— What you have to do —
Using the records provided below, locate and copy each line that contains the word "toNat".

===== Information supplied

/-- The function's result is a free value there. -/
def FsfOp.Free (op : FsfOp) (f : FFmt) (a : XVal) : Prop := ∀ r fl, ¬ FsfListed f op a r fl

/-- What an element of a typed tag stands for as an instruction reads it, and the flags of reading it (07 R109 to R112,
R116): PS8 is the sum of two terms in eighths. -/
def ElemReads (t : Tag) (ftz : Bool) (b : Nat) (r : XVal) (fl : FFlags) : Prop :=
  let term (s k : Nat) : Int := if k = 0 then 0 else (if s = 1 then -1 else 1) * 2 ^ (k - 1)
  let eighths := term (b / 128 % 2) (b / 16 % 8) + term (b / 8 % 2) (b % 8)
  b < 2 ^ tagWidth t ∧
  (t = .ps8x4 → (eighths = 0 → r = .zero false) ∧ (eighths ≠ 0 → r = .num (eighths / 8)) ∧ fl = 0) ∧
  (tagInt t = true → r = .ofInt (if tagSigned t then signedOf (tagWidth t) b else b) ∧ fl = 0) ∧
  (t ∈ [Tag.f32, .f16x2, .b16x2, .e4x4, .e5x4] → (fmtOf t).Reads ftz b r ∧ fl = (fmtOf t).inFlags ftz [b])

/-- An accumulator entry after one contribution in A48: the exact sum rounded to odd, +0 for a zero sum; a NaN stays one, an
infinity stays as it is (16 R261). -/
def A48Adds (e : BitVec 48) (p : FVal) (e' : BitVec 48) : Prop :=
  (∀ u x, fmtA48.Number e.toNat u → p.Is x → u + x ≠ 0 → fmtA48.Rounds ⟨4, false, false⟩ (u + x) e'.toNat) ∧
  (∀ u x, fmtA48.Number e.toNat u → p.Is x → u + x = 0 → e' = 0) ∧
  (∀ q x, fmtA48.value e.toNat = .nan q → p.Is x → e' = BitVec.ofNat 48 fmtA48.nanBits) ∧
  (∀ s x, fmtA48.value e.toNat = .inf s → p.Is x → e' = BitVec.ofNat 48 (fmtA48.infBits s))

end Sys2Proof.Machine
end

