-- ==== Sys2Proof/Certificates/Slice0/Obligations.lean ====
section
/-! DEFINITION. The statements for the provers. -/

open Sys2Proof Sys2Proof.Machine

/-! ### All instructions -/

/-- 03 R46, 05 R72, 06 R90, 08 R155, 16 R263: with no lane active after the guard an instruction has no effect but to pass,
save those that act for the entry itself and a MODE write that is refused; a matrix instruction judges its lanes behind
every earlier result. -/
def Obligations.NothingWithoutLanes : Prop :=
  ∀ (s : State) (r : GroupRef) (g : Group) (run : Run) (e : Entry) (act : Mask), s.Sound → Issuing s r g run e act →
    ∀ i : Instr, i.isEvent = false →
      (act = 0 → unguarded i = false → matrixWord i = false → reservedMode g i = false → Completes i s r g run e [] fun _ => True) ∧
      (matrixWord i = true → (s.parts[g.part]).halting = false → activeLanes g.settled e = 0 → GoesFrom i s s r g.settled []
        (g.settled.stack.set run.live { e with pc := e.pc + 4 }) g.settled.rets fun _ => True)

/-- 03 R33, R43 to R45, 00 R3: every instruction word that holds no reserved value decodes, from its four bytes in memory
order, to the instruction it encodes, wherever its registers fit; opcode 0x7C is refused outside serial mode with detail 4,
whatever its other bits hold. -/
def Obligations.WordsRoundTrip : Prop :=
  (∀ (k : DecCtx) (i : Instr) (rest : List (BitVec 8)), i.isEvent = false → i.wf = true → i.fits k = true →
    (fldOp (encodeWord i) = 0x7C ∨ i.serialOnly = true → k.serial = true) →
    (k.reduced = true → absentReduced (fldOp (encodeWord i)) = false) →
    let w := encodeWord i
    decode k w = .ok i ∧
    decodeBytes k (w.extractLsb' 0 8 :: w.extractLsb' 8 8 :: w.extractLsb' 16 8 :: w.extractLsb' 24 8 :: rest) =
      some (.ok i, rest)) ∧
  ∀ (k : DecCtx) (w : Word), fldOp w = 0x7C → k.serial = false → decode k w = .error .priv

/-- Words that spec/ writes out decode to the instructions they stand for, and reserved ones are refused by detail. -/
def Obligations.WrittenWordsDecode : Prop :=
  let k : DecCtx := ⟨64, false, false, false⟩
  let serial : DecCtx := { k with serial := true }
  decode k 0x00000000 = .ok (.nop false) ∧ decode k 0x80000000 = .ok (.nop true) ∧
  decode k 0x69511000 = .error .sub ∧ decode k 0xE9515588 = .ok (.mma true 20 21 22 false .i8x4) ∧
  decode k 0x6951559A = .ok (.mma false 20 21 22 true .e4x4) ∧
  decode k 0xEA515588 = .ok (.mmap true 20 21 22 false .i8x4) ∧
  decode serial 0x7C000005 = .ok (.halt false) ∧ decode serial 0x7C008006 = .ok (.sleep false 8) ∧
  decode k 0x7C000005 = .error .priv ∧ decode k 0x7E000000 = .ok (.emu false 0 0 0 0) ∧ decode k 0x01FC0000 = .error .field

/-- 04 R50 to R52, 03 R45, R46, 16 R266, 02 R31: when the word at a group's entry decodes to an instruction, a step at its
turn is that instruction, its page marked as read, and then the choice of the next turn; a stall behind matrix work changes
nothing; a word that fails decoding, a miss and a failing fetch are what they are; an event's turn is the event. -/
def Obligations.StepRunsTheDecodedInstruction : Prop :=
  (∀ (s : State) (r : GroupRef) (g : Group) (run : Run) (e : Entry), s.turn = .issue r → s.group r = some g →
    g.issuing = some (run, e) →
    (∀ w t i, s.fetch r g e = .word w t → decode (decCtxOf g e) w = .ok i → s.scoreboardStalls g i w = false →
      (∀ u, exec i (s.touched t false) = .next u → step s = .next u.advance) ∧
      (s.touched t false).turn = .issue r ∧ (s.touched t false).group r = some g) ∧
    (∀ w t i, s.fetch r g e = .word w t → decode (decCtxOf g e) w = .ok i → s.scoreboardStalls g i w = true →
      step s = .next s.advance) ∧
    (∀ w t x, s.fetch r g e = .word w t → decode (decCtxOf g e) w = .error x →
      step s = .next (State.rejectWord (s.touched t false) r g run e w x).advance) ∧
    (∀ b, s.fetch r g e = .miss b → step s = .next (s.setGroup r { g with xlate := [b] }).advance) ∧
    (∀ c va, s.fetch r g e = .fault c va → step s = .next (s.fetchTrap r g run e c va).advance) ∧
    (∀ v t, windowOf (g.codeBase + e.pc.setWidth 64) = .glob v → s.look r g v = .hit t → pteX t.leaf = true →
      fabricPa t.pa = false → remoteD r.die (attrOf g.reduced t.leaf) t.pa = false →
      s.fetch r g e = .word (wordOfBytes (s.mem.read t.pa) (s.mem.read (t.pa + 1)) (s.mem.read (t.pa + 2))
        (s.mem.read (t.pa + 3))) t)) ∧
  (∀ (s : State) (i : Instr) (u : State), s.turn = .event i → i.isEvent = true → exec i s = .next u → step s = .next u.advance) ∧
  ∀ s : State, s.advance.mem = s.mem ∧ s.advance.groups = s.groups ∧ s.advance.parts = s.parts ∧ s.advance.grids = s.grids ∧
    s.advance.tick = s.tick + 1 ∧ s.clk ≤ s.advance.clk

==========

— Solved problem —
  (∀ u x, fmtA48.Number e.toNat u → p.Is x → u + x ≠ 0 → fmtA48.Rounds ⟨4, false, false⟩ (u + x) e'.toNat) ∧
  (∀ u x, fmtA48.Number e.toNat u → p.Is x → u + x = 0 → e' = 0) ∧
  (∀ q x, fmtA48.value e.toNat = .nan q → p.Is x → e' = BitVec.ofNat 48 fmtA48.nanBits) ∧
  (∀ s x, fmtA48.value e.toNat = .inf s → p.Is x → e' = BitVec.ofNat 48 (fmtA48.infBits s))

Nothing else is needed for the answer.